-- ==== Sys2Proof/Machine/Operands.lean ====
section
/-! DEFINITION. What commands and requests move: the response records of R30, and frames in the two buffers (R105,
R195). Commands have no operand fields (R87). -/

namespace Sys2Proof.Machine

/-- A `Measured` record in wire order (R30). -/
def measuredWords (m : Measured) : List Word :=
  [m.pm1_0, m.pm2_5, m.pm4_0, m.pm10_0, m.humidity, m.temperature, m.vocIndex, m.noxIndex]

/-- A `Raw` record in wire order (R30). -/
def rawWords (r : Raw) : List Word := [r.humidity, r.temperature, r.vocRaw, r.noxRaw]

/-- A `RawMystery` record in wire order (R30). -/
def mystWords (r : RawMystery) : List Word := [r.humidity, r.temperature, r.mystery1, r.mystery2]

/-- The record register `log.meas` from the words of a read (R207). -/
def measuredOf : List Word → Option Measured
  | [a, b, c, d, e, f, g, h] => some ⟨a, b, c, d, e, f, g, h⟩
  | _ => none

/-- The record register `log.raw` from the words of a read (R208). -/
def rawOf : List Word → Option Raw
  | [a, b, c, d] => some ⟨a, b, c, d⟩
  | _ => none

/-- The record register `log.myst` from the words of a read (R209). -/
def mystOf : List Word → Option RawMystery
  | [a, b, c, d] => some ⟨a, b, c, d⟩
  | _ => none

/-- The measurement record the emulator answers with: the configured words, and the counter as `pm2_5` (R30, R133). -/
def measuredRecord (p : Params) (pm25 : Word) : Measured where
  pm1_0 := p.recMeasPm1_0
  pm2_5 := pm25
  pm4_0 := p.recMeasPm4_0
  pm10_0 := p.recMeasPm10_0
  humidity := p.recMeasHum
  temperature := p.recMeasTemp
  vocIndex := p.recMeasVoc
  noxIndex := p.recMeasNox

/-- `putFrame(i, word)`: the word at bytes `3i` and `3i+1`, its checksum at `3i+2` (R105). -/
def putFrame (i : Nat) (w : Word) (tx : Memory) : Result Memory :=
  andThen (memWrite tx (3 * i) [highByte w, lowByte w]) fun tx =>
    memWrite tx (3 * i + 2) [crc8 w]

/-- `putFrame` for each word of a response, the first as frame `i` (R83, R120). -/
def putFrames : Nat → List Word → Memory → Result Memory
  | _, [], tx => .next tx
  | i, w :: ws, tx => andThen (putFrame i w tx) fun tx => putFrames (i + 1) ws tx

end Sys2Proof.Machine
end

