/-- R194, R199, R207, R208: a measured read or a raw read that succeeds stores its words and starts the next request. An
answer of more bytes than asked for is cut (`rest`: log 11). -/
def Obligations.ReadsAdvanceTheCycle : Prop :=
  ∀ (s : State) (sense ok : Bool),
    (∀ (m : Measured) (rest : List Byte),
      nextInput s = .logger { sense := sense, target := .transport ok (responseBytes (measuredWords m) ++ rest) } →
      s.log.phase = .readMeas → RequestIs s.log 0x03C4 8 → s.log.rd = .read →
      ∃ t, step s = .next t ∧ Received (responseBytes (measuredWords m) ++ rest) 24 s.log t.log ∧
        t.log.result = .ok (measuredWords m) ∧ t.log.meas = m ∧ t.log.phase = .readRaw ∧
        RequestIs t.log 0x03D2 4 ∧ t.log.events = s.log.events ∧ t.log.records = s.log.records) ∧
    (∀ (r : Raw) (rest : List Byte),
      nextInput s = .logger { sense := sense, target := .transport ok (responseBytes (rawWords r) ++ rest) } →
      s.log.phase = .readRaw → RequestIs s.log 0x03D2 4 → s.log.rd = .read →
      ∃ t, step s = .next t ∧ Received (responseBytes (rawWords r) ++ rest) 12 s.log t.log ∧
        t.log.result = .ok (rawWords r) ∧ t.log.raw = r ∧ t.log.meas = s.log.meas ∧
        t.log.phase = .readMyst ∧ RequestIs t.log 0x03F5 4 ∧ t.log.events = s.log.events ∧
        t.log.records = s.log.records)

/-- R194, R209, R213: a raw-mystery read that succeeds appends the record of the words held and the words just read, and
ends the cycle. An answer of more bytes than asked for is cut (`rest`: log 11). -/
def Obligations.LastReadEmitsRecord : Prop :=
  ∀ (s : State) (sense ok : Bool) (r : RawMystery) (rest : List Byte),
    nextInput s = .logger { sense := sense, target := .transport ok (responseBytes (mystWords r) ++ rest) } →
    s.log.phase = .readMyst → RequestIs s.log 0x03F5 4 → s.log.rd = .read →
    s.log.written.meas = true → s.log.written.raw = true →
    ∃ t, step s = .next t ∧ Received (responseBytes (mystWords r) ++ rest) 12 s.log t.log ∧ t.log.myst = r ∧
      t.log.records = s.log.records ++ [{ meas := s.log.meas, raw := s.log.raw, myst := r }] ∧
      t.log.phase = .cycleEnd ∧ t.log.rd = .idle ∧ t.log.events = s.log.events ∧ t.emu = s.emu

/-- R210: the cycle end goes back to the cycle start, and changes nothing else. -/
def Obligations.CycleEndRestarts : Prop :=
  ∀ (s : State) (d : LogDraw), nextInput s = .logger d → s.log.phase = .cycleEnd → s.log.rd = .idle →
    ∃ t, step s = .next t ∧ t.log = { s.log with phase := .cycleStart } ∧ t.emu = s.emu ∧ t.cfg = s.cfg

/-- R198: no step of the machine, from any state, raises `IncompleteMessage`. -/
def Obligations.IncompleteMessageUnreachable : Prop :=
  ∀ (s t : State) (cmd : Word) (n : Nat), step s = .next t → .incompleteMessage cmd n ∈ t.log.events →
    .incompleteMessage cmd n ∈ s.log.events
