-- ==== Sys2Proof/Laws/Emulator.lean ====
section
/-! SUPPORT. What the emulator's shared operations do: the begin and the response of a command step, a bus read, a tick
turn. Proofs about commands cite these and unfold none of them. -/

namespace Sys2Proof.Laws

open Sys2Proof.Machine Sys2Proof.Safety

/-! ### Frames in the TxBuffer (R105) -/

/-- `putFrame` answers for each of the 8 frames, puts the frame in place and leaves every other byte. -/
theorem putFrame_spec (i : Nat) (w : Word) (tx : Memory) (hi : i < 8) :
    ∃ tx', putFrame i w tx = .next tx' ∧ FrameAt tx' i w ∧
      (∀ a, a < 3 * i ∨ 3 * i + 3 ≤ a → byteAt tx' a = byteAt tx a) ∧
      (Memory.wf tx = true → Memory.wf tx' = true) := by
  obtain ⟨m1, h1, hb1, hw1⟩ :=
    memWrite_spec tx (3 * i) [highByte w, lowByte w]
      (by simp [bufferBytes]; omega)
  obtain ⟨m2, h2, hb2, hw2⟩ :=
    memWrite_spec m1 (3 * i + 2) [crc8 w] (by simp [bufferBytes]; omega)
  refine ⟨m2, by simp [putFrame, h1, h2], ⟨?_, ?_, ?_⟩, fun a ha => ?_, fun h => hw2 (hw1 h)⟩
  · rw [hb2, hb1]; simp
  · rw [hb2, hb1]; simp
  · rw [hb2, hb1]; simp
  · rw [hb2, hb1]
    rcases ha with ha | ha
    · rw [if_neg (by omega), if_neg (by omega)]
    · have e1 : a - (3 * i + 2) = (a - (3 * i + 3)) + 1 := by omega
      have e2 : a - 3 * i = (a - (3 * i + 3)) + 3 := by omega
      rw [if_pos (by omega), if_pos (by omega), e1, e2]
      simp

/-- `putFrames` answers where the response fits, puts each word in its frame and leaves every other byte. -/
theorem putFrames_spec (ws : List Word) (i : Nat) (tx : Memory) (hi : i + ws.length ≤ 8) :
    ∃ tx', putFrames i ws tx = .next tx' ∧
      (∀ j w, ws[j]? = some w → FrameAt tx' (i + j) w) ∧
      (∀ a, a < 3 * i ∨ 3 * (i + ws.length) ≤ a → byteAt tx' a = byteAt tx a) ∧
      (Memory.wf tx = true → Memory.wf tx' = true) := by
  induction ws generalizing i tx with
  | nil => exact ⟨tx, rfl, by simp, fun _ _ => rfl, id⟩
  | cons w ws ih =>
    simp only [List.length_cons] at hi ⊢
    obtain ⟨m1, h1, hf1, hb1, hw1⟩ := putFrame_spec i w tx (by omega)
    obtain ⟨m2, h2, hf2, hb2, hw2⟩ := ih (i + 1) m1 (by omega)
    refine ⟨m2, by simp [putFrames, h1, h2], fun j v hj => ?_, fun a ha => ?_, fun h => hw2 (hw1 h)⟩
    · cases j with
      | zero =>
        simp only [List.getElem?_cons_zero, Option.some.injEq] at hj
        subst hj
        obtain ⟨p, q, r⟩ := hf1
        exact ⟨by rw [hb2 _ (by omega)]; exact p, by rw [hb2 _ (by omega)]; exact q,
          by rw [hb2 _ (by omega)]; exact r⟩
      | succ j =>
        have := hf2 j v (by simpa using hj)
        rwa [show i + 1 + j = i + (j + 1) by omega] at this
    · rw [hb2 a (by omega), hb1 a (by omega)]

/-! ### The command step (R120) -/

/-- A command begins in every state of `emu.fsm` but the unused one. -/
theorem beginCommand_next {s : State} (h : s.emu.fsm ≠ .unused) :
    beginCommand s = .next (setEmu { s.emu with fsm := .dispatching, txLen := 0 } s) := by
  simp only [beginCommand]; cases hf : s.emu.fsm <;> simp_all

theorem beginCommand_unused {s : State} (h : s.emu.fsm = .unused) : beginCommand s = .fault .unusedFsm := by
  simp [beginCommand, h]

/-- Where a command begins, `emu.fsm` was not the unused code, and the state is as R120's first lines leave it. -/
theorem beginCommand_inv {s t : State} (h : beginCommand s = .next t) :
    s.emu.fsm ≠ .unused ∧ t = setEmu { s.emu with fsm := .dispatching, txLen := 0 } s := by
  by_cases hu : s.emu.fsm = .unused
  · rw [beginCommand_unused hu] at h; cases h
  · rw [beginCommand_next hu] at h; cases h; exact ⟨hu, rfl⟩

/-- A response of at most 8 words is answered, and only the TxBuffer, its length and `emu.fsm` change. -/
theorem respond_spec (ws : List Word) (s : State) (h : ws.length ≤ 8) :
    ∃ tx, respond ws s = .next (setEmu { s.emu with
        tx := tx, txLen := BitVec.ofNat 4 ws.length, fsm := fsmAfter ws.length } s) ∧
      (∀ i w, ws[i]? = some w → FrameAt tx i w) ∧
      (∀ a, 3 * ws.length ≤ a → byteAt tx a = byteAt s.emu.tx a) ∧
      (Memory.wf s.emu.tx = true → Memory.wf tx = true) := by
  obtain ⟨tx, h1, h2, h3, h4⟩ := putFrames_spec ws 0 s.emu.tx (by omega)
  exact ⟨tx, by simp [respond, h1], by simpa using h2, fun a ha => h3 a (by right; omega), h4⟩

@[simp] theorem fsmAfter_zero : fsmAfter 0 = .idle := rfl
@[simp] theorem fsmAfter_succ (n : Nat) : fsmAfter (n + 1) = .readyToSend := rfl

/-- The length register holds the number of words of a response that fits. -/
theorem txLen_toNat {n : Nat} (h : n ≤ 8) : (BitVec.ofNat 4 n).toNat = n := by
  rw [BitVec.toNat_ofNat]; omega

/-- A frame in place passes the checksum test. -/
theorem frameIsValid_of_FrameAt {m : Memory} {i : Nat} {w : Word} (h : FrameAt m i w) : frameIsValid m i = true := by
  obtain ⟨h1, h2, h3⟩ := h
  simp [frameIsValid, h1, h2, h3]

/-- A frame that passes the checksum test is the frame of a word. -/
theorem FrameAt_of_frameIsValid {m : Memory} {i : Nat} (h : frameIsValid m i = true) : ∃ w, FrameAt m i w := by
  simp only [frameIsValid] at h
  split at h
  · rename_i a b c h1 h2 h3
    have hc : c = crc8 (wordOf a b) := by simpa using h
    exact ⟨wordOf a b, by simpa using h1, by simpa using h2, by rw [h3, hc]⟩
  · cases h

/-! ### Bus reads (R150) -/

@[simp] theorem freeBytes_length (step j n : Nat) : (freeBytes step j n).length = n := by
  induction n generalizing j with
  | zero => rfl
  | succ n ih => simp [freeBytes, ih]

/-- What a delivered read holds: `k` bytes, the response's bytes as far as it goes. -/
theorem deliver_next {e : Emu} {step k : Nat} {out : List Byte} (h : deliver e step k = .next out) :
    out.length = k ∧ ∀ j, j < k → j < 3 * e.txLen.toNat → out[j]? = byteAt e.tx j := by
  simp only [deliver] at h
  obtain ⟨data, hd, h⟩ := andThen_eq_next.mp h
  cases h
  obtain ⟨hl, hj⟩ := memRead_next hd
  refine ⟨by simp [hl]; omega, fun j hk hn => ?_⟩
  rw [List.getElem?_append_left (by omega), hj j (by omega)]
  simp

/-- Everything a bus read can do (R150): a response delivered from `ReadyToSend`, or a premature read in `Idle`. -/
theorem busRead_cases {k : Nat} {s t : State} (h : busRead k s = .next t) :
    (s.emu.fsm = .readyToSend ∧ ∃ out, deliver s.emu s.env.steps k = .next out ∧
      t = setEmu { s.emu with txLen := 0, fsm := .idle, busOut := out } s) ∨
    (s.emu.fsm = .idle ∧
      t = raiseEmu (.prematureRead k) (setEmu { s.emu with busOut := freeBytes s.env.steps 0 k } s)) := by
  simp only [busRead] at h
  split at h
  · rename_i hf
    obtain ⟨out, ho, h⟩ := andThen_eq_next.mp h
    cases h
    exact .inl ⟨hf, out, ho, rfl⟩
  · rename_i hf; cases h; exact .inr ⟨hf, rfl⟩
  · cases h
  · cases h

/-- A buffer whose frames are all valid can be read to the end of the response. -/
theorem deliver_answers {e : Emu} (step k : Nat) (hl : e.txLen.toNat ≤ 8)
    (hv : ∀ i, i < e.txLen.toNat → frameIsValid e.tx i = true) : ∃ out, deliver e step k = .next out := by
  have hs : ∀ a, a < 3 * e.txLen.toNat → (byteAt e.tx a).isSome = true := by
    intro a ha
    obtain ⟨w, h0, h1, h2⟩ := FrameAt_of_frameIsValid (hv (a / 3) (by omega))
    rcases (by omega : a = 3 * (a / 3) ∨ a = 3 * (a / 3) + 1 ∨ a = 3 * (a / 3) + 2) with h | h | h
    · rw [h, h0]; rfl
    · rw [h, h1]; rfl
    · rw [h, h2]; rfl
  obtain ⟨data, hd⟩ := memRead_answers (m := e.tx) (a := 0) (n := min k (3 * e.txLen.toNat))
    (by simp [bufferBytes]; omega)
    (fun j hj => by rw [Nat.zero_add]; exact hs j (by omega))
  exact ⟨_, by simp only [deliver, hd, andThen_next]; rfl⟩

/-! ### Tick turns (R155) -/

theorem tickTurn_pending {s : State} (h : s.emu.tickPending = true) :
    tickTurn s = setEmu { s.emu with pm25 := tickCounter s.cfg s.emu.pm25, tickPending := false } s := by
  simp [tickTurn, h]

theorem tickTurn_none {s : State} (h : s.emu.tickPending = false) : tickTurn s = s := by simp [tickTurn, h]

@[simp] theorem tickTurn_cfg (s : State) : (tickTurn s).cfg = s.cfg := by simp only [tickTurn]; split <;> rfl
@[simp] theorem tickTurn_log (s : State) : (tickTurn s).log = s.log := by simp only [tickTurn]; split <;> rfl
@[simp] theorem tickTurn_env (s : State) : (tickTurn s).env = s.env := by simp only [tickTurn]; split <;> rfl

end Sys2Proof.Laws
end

### Problem statement
Wherever a line in the listing contains the word "test", copy that line out.

### Response
/-- A frame in place passes the checksum test. -/
/-- A frame that passes the checksum test is the frame of a word. -/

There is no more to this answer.